-- ==== Sys2Proof/Laws/KeptLatch.lean ====
section
/-! SUPPORT. The operations of Machine/Latch.lean keep the queue, the part and the canonical form of the sparse stores. -/

namespace Sys2Proof.Machine

set_option linter.unusedTactic false
set_option linter.unreachableTactic false
set_option linter.tactic.unusedName false

variable {kq : List Instr} {kp : Part}

theorem State.setPll_kept {s : State} (n : Nat) (f : Pll → Pll) (hk : s.Kept kq kp) :
    (State.setPll s n f).Kept kq kp := by
  delta State.setPll
  repeat' first | with_reducible assumption | (extract_lets +onlyGivenNames x; clear_value (e : x = _); first | (with_reducible refine let_kept kq kp e ?_ fun _ => ?_) <;> clear e | (with_reducible refine let2_kept kq kp e ?_ fun _ => ?_) <;> clear e | clear e) | (extract_lets +onlyGivenNames x) | simp -zeta only [upd_kept]

theorem State.chooseFrame0_kept {s : State} (h : Nat) (t : Int) (hk : s.Kept kq kp) :
    (State.chooseFrame0 s h t).Kept kq kp := by
  delta State.chooseFrame0
  repeat' first | with_reducible assumption | (intro) | (extract_lets +onlyGivenNames x; clear_value (e : x = _); first | (with_reducible refine let_kept kq kp e ?_ fun _ => ?_) <;> clear e | (with_reducible refine let2_kept kq kp e ?_ fun _ => ?_) <;> clear e | clear e) | (extract_lets +onlyGivenNames x) | with_reducible apply State.wr_kept | with_reducible apply State.latchRange_kept | with_reducible apply State.setHd_kept | split | simp -zeta only [upd_kept]

theorem State.latchPage_kept {s : State} (page : Nat) (rs : List (Nat × Nat)) (hk : s.Kept kq kp) :
    (State.latchPage s page rs).Kept kq kp := by
  delta State.latchPage
  repeat' first | with_reducible assumption | (intro) | with_reducible apply State.latchRange_kept | with_reducible apply foldl_kept | with_reducible apply foldl2_kept

theorem State.latchPageLive_kept {s : State} (page : Nat) (rs : List (Nat × Nat)) (hk : s.Kept kq kp) :
    (State.latchPageLive s page rs).Kept kq kp := by
  delta State.latchPageLive
  repeat' first | with_reducible assumption | (intro) | with_reducible apply State.latchLive_kept | with_reducible apply foldl_kept | with_reducible apply foldl2_kept

theorem State.lutSyncStart_kept {s : State} (t : Nat) (ns : Nat) (f : Fld) (hk : s.Kept kq kp) :
    (State.lutSyncStart s t ns f).Kept kq kp := by
  delta State.lutSyncStart
  repeat' first | with_reducible assumption | (extract_lets +onlyGivenNames x; clear_value (e : x = _); first | (with_reducible refine let_kept kq kp e ?_ fun _ => ?_) <;> clear e | (with_reducible refine let2_kept kq kp e ?_ fun _ => ?_) <;> clear e | clear e) | (extract_lets +onlyGivenNames x) | with_reducible apply State.wr_kept | simp -zeta only [upd_kept]

theorem State.freeGalley_kept {s : State} (r : Option Nat) (hk : s.Kept kq kp) :
    (State.freeGalley s r).Kept kq kp := by
  delta State.freeGalley
  repeat' first | with_reducible assumption | (extract_lets +onlyGivenNames x; clear_value (e : x = _); first | (with_reducible refine let_kept kq kp e ?_ fun _ => ?_) <;> clear e | (with_reducible refine let2_kept kq kp e ?_ fun _ => ?_) <;> clear e | clear e) | (extract_lets +onlyGivenNames x) | with_reducible apply State.dsmFreeRegion_kept | split | simp -zeta only [upd_kept]

theorem State.latchLayer_kept {s : State} (l : Nat) (hk : s.Kept kq kp) :
    (State.latchLayer s l).Kept kq kp := by
  delta State.latchLayer
  repeat' first | with_reducible assumption | (intro) | (extract_lets +onlyGivenNames x; clear_value (e : x = _); first | (with_reducible refine let_kept kq kp e ?_ fun _ => ?_) <;> clear e | (with_reducible refine let2_kept kq kp e ?_ fun _ => ?_) <;> clear e | clear e) | (extract_lets +onlyGivenNames x) | with_reducible apply State.latchPageLive_kept | with_reducible apply State.freeGalley_kept | with_reducible apply State.setLay_kept | split | simp -zeta only [upd_kept]

theorem State.lutsSync_kept {s : State} (h : Nat) (hk : s.Kept kq kp) :
    (State.lutsSync s h).Kept kq kp := by
  delta State.lutsSync
  repeat' first | with_reducible assumption | (intro) | (extract_lets +onlyGivenNames x; clear_value (e : x = _); first | (with_reducible refine let_kept kq kp e ?_ fun _ => ?_) <;> clear e | (with_reducible refine let2_kept kq kp e ?_ fun _ => ?_) <;> clear e | clear e) | (extract_lets +onlyGivenNames x) | with_reducible apply State.lutSyncStart_kept | with_reducible apply foldl_kept | with_reducible apply foldl2_kept

theorem State.latchRegions_kept {s : State} (h : Nat) (hk : s.Kept kq kp) :
    (State.latchRegions s h).Kept kq kp := by
  delta State.latchRegions
  repeat' first | with_reducible assumption | (intro) | (extract_lets +onlyGivenNames x; clear_value (e : x = _); first | (with_reducible refine let_kept kq kp e ?_ fun _ => ?_) <;> clear e | (with_reducible refine let2_kept kq kp e ?_ fun _ => ?_) <;> clear e | clear e) | (extract_lets +onlyGivenNames x) | with_reducible apply State.freeGalley_kept | with_reducible apply State.setHd_kept | split | with_reducible apply getD_kept | simp -zeta only [upd_kept]

theorem State.latchMap_kept {s : State} (h : Nat) (hk : s.Kept kq kp) :
    (State.latchMap s h).Kept kq kp := by
  delta State.latchMap
  repeat' first | with_reducible assumption | (intro) | (extract_lets +onlyGivenNames x; clear_value (e : x = _); first | (with_reducible refine let_kept kq kp e ?_ fun _ => ?_) <;> clear e | (with_reducible refine let2_kept kq kp e ?_ fun _ => ?_) <;> clear e | clear e) | (extract_lets +onlyGivenNames x) | with_reducible apply State.setHd_kept | with_reducible apply State.wr_kept | with_reducible apply State.report_kept | split | simp -zeta only [upd_kept]

theorem State.makeLive_kept {s : State} (h : Nat) (hk : s.Kept kq kp) :
    (State.makeLive s h).Kept kq kp := by
  delta State.makeLive
  repeat' first | with_reducible assumption | (intro) | (extract_lets +onlyGivenNames x; clear_value (e : x = _); first | (with_reducible refine let_kept kq kp e ?_ fun _ => ?_) <;> clear e | (with_reducible refine let2_kept kq kp e ?_ fun _ => ?_) <;> clear e | clear e) | (extract_lets +onlyGivenNames x) | with_reducible apply State.latchPage_kept | with_reducible apply State.wr_kept | with_reducible apply State.latchPageLive_kept | with_reducible apply State.latchLayer_kept | with_reducible apply State.latchRegions_kept | with_reducible apply State.latchMap_kept | with_reducible apply State.setHd_kept | with_reducible apply State.setCause_kept | split | with_reducible apply getD_kept | simp -zeta only [upd_kept] | with_reducible apply foldl_kept | with_reducible apply foldl2_kept

theorem State.takeFrame_kept {s : State} (l : Nat) (k : Nat) (f : Nat) (b : Option Nat) (hk : s.Kept kq kp) :
    (State.takeFrame s l k f b).Kept kq kp := by
  delta State.takeFrame
  repeat' first | with_reducible assumption | (intro) | (extract_lets +onlyGivenNames x; clear_value (e : x = _); first | (with_reducible refine let_kept kq kp e ?_ fun _ => ?_) <;> clear e | (with_reducible refine let2_kept kq kp e ?_ fun _ => ?_) <;> clear e | clear e) | (extract_lets +onlyGivenNames x) | with_reducible apply State.setLay_kept | with_reducible apply State.setStrm_kept | with_reducible apply State.wr_kept | split | simp -zeta only [upd_kept]

theorem State.repeatFrame_kept {s : State} (l : Nat) (k : Nat) (hk : s.Kept kq kp) :
    (State.repeatFrame s l k).Kept kq kp := by
  delta State.repeatFrame
  repeat' first | with_reducible assumption | (intro) | (extract_lets +onlyGivenNames x; clear_value (e : x = _); first | (with_reducible refine let_kept kq kp e ?_ fun _ => ?_) <;> clear e | (with_reducible refine let2_kept kq kp e ?_ fun _ => ?_) <;> clear e | clear e) | (extract_lets +onlyGivenNames x) | with_reducible apply State.setLay_kept | with_reducible apply State.wr_kept | split | simp -zeta only [upd_kept]

theorem State.waitLine_kept {s : State} (h : Nat) (l : Nat) (hk : s.Kept kq kp) :
    (State.waitLine s h l).Kept kq kp := by
  delta State.waitLine
  repeat' first | with_reducible assumption | (intro) | (extract_lets +onlyGivenNames x; clear_value (e : x = _); first | (with_reducible refine let_kept kq kp e ?_ fun _ => ?_) <;> clear e | (with_reducible refine let2_kept kq kp e ?_ fun _ => ?_) <;> clear e | clear e) | (extract_lets +onlyGivenNames x) | with_reducible apply State.repeatFrame_kept | with_reducible apply State.setLay_kept | split | simp -zeta only [upd_kept]

theorem State.latchSource_kept {s : State} (h : Nat) (l : Nat) (hk : s.Kept kq kp) :
    (State.latchSource s h l).Kept kq kp := by
  delta State.latchSource
  repeat' first | with_reducible assumption | (intro) | (extract_lets +onlyGivenNames x; clear_value (e : x = _); first | (with_reducible refine let_kept kq kp e ?_ fun _ => ?_) <;> clear e | (with_reducible refine let2_kept kq kp e ?_ fun _ => ?_) <;> clear e | clear e) | (extract_lets +onlyGivenNames x) | with_reducible apply State.setLay_kept | with_reducible apply State.wr_kept | with_reducible apply State.takeFrame_kept | with_reducible apply State.count_kept | with_reducible apply State.repeatFrame_kept | split | simp -zeta only [upd_kept]

theorem State.scaleRegs_kept {s : State} (e : HeadEntry) (hk : s.Kept kq kp) :
    (State.scaleRegs s e).Kept kq kp := by
  delta State.scaleRegs
  repeat' first | with_reducible assumption | (extract_lets +onlyGivenNames x; clear_value (e : x = _); first | (with_reducible refine let_kept kq kp e ?_ fun _ => ?_) <;> clear e | (with_reducible refine let2_kept kq kp e ?_ fun _ => ?_) <;> clear e | clear e) | (extract_lets +onlyGivenNames x) | with_reducible apply State.wr_kept | split

theorem State.checkEntry_kept {s : State} (h : Nat) (above : List HeadEntry) (e : HeadEntry) (hk : s.Kept kq kp) :
    (State.checkEntry s h above e).2.Kept kq kp := by
  delta State.checkEntry
  repeat' first | with_reducible assumption | (intro) | (extract_lets +onlyGivenNames x; clear_value (e : x = _); first | (with_reducible refine let_kept kq kp e ?_ fun _ => ?_) <;> clear e | (with_reducible refine let2_kept kq kp e ?_ fun _ => ?_) <;> clear e | clear e) | (extract_lets +onlyGivenNames x) | with_reducible apply State.wr_kept | with_reducible apply State.scaleRegs_kept | with_reducible apply State.report_kept | split | dsimp -zeta only | simp -zeta only [upd_kept]

theorem State.checkEntries_kept {s : State} (h : Nat) (l : List HeadEntry) (hk : s.Kept kq kp) : (s.checkEntries h l).2.Kept kq kp := by
  induction l generalizing s with
  | nil => exact hk
  | cons e t ih => exact ih (State.checkEntry_kept h t e hk)

theorem State.checkGalley_kept {s : State} (h : Nat) (es : List HeadEntry) (e : HeadEntry) (hk : s.Kept kq kp) :
    (State.checkGalley s h es e).2.Kept kq kp := by
  delta State.checkGalley
  repeat' first | with_reducible assumption | (extract_lets +onlyGivenNames x; clear_value (e : x = _); first | (with_reducible refine let_kept kq kp e ?_ fun _ => ?_) <;> clear e | (with_reducible refine let2_kept kq kp e ?_ fun _ => ?_) <;> clear e | clear e) | (extract_lets +onlyGivenNames x) | with_reducible apply State.wr_kept | with_reducible apply State.report_kept | split | dsimp -zeta only | simp -zeta only [upd_kept]

theorem State.checkGalleys_kept {s : State} (h : Nat) (es : List (HeadEntry × Bool)) (hk : s.Kept kq kp) :
    (State.checkGalleys s h es).2.Kept kq kp := by
  delta State.checkGalleys
  repeat' first | with_reducible assumption | (intro) | (extract_lets +onlyGivenNames x; clear_value (e : x = _); first | (with_reducible refine let_kept kq kp e ?_ fun _ => ?_) <;> clear e | (with_reducible refine let2_kept kq kp e ?_ fun _ => ?_) <;> clear e | clear e) | (extract_lets +onlyGivenNames x) | with_reducible apply State.checkGalley_kept | split | dsimp -zeta only | simp -zeta only [upd_kept] | with_reducible apply foldl_kept | with_reducible apply foldl2_kept

theorem State.dropHeld_kept {s : State} (h : Nat) (old : List HeadEntry) (new : List HeadEntry) (hk : s.Kept kq kp) :
    (State.dropHeld s h old new).Kept kq kp := by
  delta State.dropHeld
  repeat' first | with_reducible assumption | (intro) | (extract_lets +onlyGivenNames x; clear_value (e : x = _); first | (with_reducible refine let_kept kq kp e ?_ fun _ => ?_) <;> clear e | (with_reducible refine let2_kept kq kp e ?_ fun _ => ?_) <;> clear e | clear e) | (extract_lets +onlyGivenNames x) | with_reducible apply State.setLay_kept | split | simp -zeta only [upd_kept] | with_reducible apply foldl_kept | with_reducible apply foldl2_kept

theorem State.latchForme_kept {s : State} (h : Nat) (hk : s.Kept kq kp) :
    (State.latchForme s h).Kept kq kp := by
  delta State.latchForme
  repeat' first | with_reducible assumption | (intro) | (extract_lets +onlyGivenNames x; clear_value (e : x = _); first | (with_reducible refine let_kept kq kp e ?_ fun _ => ?_) <;> clear e | (with_reducible refine let2_kept kq kp e ?_ fun _ => ?_) <;> clear e | clear e) | (extract_lets +onlyGivenNames x) | with_reducible apply State.checkEntries_kept | with_reducible apply State.checkGalleys_kept | with_reducible apply State.latchSource_kept | with_reducible apply State.dropHeld_kept | with_reducible apply State.setHd_kept | simp -zeta only [upd_kept] | with_reducible apply foldl_kept | with_reducible apply foldl2_kept

theorem State.latchWb_kept {s : State} (h : Nat) (hk : s.Kept kq kp) :
    (State.latchWb s h).Kept kq kp := by
  delta State.latchWb
  repeat' first | with_reducible assumption | (intro) | (extract_lets +onlyGivenNames x; clear_value (e : x = _); first | (with_reducible refine let_kept kq kp e ?_ fun _ => ?_) <;> clear e | (with_reducible refine let2_kept kq kp e ?_ fun _ => ?_) <;> clear e | clear e) | (extract_lets +onlyGivenNames x) | with_reducible apply State.setHd_kept | with_reducible apply State.wr_kept | with_reducible apply State.report_kept | split | simp -zeta only [upd_kept]

theorem State.committed_kept {s : State} (h : Nat) (stopped : Bool) (hk : s.Kept kq kp) :
    (State.committed s h stopped).Kept kq kp := by
  delta State.committed
  repeat' first | with_reducible assumption | (intro) | (extract_lets +onlyGivenNames x; clear_value (e : x = _); first | (with_reducible refine let_kept kq kp e ?_ fun _ => ?_) <;> clear e | (with_reducible refine let2_kept kq kp e ?_ fun _ => ?_) <;> clear e | clear e) | (extract_lets +onlyGivenNames x) | with_reducible apply State.wake_kept | split | simp -zeta only [upd_kept]

theorem State.latchHead_kept {s : State} (h : Nat) (take : Bool) (t : Int) (hk : s.Kept kq kp) :
    (State.latchHead s h take t).Kept kq kp := by
  delta State.latchHead
  repeat' first | with_reducible assumption | (intro) | (extract_lets +onlyGivenNames x; clear_value (e : x = _); first | (with_reducible refine let_kept kq kp e ?_ fun _ => ?_) <;> clear e | (with_reducible refine let2_kept kq kp e ?_ fun _ => ?_) <;> clear e | clear e) | (extract_lets +onlyGivenNames x) | with_reducible apply State.makeLive_kept | with_reducible apply State.chooseFrame0_kept | with_reducible apply State.lutsSync_kept | with_reducible apply State.latchForme_kept | with_reducible apply State.latchWb_kept | with_reducible apply State.setCause_kept | with_reducible apply State.setHd_kept | with_reducible apply State.committed_kept | with_reducible apply State.swapLatch_kept | split | simp -zeta only [upd_kept]

theorem State.latchStopped_kept {s : State} (h : Nat) (hk : s.Kept kq kp) :
    (State.latchStopped s h).Kept kq kp := by
  delta State.latchStopped
  repeat' first | with_reducible assumption | (extract_lets +onlyGivenNames x; clear_value (e : x = _); first | (with_reducible refine let_kept kq kp e ?_ fun _ => ?_) <;> clear e | (with_reducible refine let2_kept kq kp e ?_ fun _ => ?_) <;> clear e | clear e) | (extract_lets +onlyGivenNames x) | with_reducible apply State.makeLive_kept | with_reducible apply State.lutsSync_kept | with_reducible apply State.latchForme_kept | with_reducible apply State.latchWb_kept | with_reducible apply State.committed_kept

end Sys2Proof.Machine
end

⁂

Problem requirements — Extract each line holding the word "exact" from the records.

Final answer —
  | nil => exact hk
  | cons e t ih => exact ih (State.checkEntry_kept h t e hk)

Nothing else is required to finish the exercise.